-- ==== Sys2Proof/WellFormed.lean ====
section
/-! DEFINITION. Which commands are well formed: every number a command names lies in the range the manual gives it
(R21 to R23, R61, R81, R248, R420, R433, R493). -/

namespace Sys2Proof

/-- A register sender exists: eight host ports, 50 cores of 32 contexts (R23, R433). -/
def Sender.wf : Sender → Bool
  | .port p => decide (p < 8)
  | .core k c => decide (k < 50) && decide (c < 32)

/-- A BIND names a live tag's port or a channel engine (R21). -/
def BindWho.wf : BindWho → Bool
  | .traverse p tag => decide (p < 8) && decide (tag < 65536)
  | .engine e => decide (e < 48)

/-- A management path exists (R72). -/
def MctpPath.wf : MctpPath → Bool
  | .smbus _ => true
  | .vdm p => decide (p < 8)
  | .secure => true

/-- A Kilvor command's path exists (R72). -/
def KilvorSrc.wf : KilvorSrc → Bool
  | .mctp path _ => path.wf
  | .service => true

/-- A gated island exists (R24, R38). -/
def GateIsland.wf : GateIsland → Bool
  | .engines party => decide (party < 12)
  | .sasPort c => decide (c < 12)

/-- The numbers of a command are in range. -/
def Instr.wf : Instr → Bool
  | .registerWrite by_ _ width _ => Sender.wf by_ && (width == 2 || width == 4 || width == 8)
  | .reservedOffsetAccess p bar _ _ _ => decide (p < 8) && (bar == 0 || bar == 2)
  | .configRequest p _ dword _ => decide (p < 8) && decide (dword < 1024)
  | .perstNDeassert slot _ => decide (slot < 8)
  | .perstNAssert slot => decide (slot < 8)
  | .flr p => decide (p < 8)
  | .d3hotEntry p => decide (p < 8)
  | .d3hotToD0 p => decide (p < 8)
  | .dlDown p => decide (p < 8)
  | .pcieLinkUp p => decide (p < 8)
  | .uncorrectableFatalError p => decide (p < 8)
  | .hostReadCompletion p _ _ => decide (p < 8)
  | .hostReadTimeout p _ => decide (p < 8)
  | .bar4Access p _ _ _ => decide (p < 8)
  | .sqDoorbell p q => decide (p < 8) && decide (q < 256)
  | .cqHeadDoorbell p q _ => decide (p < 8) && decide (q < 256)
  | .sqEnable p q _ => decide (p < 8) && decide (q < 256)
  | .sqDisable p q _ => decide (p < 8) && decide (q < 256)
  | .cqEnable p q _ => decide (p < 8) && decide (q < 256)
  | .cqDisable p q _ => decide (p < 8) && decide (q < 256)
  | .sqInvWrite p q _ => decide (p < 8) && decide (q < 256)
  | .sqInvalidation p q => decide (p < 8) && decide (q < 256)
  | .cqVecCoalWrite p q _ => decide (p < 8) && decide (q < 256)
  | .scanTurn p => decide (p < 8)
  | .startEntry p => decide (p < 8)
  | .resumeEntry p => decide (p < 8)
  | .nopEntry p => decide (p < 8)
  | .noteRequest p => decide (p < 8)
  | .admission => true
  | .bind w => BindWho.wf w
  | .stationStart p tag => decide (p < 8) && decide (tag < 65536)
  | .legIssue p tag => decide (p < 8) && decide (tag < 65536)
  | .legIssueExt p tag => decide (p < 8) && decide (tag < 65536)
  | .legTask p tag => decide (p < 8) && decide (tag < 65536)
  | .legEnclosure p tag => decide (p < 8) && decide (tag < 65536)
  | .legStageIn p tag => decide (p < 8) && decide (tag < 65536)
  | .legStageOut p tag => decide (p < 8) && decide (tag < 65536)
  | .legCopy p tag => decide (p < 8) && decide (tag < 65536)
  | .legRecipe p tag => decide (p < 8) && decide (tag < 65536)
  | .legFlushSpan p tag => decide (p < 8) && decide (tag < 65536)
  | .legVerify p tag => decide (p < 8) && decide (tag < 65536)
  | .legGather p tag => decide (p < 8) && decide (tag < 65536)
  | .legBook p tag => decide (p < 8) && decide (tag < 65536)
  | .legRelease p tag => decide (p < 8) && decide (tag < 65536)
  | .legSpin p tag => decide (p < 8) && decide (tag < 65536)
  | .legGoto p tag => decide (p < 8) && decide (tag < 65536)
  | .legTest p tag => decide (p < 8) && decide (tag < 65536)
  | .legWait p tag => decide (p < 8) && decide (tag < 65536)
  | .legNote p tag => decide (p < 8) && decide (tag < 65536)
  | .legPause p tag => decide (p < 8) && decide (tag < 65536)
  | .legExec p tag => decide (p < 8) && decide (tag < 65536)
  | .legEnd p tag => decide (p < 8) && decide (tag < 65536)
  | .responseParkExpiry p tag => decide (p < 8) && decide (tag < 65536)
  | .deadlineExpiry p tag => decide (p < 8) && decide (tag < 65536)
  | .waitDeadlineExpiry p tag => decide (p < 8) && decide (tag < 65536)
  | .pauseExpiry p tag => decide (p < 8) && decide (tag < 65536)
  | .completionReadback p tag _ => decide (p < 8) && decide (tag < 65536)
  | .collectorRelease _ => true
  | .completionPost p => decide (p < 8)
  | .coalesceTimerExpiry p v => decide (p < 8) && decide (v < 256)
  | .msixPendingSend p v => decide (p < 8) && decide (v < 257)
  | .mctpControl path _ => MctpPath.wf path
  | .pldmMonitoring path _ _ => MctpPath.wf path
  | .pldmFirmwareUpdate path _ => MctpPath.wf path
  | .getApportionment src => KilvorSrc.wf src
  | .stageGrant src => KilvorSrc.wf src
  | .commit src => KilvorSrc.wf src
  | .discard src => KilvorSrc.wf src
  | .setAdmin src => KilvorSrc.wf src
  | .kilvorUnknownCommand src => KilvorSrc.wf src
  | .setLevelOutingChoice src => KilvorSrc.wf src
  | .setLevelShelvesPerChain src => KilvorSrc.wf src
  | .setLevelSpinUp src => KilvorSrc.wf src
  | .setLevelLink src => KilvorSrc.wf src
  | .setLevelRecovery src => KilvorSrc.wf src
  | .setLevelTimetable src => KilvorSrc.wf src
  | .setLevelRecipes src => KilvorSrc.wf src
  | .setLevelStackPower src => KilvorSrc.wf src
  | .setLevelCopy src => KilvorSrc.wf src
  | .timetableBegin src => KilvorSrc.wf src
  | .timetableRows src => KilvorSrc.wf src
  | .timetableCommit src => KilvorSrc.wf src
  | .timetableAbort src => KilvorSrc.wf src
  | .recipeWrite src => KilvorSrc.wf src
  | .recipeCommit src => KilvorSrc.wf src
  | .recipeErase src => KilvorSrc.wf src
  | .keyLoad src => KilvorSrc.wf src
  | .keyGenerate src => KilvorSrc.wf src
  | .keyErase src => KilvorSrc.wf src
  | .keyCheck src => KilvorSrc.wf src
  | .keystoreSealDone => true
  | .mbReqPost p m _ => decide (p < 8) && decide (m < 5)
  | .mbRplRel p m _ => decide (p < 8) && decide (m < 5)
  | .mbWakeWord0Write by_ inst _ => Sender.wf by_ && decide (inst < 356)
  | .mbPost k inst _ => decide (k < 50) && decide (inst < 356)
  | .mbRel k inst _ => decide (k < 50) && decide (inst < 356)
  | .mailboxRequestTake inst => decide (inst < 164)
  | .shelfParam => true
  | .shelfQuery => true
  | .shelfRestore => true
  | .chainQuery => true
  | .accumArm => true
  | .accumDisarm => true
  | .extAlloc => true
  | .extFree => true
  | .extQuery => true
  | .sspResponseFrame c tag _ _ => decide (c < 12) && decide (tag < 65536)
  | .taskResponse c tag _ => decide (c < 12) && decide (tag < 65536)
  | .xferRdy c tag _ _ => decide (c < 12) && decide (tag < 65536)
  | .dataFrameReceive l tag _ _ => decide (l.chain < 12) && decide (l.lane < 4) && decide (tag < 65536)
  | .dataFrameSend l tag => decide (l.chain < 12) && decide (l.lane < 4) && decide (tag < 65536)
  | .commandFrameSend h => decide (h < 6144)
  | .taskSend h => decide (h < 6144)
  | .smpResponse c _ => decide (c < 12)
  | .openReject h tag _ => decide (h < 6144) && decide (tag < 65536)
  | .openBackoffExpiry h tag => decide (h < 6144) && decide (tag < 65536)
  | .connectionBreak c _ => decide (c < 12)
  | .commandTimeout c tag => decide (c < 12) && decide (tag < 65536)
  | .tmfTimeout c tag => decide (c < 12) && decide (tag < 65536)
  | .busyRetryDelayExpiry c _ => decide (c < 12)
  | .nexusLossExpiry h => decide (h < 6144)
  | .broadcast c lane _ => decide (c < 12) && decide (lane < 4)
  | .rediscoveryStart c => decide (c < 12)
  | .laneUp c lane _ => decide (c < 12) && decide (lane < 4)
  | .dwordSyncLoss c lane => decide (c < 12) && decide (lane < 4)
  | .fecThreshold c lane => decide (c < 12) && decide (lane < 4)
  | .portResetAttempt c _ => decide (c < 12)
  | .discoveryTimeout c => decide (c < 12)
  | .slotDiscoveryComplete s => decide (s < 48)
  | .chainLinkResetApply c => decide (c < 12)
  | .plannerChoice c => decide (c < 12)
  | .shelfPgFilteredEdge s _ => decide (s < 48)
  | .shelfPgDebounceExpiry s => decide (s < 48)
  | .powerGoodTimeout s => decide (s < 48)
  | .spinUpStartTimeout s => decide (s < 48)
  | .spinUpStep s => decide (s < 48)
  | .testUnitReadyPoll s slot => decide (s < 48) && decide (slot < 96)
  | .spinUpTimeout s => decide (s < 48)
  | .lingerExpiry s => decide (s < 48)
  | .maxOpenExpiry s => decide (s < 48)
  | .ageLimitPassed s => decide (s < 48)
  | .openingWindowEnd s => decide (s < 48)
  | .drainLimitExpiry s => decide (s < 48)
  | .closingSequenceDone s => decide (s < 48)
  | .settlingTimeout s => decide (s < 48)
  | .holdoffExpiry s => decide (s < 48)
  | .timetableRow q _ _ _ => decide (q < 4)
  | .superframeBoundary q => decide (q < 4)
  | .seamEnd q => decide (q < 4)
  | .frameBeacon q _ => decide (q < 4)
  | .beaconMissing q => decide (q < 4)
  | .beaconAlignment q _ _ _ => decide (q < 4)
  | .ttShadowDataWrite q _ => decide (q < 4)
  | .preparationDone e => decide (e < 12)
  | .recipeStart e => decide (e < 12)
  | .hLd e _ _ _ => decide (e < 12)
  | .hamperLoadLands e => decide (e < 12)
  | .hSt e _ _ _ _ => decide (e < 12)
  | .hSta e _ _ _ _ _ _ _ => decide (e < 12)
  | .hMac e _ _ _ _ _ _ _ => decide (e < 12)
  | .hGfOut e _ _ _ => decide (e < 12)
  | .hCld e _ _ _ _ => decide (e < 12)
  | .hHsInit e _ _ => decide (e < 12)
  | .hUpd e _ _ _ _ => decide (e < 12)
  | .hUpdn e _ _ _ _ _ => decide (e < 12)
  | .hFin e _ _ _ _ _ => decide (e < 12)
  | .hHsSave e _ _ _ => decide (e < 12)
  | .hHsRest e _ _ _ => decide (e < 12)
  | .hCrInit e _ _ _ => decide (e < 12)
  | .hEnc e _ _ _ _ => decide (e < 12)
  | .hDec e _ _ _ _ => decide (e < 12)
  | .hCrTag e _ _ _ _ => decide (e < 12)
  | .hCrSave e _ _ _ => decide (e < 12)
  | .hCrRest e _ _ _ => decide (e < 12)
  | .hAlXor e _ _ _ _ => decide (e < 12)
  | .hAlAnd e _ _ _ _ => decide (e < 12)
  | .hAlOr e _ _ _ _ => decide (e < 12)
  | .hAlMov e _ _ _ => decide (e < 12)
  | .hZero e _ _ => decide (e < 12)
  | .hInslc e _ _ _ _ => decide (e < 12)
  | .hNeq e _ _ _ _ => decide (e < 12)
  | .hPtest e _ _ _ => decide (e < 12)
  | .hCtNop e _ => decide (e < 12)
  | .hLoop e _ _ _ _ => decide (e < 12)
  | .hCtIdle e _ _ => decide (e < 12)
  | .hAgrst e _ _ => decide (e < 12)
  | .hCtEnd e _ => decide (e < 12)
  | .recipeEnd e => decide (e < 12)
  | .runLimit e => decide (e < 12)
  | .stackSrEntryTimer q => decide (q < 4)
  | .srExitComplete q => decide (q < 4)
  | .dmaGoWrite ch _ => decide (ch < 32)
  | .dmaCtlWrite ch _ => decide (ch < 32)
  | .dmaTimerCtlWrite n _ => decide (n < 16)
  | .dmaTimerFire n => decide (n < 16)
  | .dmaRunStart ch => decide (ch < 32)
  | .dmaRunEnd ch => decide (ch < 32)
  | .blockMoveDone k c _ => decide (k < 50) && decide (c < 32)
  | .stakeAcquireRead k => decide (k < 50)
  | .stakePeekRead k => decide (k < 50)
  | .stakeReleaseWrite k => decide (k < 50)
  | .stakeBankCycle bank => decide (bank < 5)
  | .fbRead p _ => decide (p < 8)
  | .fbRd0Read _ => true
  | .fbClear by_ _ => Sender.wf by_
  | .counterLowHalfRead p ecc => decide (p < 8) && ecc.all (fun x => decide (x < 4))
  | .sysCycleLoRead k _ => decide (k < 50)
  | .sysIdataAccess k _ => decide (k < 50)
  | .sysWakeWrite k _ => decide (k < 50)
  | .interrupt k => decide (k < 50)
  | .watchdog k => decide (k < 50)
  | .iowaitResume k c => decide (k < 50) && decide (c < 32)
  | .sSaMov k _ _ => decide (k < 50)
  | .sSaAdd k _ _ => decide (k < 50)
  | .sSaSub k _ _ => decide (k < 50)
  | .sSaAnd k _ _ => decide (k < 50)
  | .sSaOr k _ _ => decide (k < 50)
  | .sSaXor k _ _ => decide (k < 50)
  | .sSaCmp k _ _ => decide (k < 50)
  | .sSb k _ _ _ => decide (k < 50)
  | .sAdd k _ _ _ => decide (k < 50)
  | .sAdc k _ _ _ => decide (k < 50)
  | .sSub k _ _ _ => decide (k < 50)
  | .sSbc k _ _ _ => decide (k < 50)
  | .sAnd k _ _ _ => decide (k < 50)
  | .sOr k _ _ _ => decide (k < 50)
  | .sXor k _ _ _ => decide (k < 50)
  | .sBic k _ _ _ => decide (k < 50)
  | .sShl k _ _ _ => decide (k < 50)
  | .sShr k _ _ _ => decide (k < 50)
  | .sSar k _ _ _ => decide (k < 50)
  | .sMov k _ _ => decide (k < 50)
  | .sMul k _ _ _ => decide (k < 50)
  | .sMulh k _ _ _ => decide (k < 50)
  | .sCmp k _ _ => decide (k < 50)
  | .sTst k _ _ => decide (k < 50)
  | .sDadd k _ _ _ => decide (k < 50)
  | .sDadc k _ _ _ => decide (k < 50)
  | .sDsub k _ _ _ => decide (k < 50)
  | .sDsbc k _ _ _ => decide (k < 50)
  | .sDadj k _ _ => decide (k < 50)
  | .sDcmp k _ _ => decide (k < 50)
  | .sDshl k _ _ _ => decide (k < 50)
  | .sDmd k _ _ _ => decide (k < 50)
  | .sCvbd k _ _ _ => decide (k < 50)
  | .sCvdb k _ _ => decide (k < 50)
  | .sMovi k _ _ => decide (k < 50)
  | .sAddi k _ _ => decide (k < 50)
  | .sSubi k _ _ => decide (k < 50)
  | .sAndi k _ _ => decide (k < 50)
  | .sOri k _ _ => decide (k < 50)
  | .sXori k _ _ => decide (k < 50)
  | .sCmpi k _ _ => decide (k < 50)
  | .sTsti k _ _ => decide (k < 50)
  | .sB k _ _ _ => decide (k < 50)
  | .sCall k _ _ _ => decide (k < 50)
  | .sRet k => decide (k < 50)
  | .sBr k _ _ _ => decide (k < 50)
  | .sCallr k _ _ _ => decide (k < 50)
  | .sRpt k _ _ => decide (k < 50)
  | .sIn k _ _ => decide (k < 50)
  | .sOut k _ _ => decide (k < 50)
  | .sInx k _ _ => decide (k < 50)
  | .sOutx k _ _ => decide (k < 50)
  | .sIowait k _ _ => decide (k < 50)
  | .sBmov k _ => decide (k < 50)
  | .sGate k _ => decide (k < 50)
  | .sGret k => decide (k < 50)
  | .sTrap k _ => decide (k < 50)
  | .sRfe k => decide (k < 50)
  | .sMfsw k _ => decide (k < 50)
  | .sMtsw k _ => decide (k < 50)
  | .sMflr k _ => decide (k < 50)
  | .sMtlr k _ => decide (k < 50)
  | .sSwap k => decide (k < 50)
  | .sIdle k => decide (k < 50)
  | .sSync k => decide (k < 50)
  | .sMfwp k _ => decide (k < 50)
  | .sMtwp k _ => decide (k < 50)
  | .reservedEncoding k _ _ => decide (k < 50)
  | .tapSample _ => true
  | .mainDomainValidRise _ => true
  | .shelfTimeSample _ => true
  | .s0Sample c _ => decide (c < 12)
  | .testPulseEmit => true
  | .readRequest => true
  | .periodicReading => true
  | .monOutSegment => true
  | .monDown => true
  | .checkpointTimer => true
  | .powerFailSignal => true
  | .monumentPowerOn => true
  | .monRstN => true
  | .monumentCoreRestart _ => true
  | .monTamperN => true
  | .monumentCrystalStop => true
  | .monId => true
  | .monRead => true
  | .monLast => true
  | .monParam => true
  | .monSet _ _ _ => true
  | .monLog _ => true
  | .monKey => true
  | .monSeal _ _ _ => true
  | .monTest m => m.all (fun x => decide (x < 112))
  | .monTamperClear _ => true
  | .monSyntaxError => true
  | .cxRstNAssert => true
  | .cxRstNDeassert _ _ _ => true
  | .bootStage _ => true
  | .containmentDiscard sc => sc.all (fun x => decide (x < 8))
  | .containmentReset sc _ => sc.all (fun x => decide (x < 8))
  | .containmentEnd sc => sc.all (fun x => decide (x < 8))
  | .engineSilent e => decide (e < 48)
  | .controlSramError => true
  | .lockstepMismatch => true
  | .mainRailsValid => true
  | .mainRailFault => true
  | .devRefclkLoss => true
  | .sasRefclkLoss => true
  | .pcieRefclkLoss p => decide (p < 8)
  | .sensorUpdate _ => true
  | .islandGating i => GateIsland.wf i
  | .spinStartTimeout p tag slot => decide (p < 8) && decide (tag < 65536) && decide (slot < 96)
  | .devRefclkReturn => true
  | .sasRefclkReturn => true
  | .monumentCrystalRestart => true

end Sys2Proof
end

▬▬▬▬▬▬

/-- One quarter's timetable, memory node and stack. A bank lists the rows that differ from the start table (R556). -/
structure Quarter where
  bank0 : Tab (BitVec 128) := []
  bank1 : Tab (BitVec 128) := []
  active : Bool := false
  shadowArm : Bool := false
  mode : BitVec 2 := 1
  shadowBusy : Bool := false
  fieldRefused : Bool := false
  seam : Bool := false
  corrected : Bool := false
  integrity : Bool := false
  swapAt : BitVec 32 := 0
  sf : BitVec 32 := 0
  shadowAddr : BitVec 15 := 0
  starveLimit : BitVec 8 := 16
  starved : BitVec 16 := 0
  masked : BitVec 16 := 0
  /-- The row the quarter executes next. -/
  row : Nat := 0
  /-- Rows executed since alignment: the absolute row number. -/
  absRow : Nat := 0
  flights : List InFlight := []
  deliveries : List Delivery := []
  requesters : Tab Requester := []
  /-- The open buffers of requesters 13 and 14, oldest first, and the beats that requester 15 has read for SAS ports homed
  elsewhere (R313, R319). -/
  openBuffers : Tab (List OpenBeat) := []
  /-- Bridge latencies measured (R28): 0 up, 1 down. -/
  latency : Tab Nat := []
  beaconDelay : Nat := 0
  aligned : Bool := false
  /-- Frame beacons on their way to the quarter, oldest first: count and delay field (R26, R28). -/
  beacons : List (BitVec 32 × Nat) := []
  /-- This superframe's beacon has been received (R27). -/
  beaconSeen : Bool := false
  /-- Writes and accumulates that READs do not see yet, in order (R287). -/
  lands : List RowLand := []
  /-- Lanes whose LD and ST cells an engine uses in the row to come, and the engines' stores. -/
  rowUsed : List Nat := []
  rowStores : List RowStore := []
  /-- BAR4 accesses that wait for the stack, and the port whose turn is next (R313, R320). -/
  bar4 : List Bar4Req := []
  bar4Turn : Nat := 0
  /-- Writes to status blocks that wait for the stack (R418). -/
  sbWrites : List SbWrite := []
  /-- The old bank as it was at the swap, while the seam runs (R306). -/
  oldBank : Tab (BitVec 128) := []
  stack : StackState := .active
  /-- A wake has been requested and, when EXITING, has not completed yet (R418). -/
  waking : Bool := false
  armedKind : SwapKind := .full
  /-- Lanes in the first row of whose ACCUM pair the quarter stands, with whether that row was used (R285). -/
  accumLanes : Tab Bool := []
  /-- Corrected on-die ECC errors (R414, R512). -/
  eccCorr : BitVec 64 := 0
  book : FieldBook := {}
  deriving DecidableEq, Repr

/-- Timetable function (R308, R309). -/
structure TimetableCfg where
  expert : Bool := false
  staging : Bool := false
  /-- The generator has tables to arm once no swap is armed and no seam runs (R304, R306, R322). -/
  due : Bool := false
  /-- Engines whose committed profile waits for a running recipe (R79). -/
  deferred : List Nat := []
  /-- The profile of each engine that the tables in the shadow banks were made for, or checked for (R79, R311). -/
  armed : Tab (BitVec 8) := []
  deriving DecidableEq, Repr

▬▬▬▬▬▬

▶ _WORK TO COMPLETE_
Would you please copy exactly the part of the entries above that begins at the line containing "executes next. -/" and ends at the line containing "rowStores : List RowStore := []", both lines included?

▶ _RESPONSE TO THIS EXERCISE_
  /-- The row the quarter executes next. -/
  row : Nat := 0
  /-- Rows executed since alignment: the absolute row number. -/
  absRow : Nat := 0
  flights : List InFlight := []
  deliveries : List Delivery := []
  requesters : Tab Requester := []
  /-- The open buffers of requesters 13 and 14, oldest first, and the beats that requester 15 has read for SAS ports homed
  elsewhere (R313, R319). -/
  openBuffers : Tab (List OpenBeat) := []
  /-- Bridge latencies measured (R28): 0 up, 1 down. -/
  latency : Tab Nat := []
  beaconDelay : Nat := 0
  aligned : Bool := false
  /-- Frame beacons on their way to the quarter, oldest first: count and delay field (R26, R28). -/
  beacons : List (BitVec 32 × Nat) := []
  /-- This superframe's beacon has been received (R27). -/
  beaconSeen : Bool := false
  /-- Writes and accumulates that READs do not see yet, in order (R287). -/
  lands : List RowLand := []
  /-- Lanes whose LD and ST cells an engine uses in the row to come, and the engines' stores. -/
  rowUsed : List Nat := []
  rowStores : List RowStore := []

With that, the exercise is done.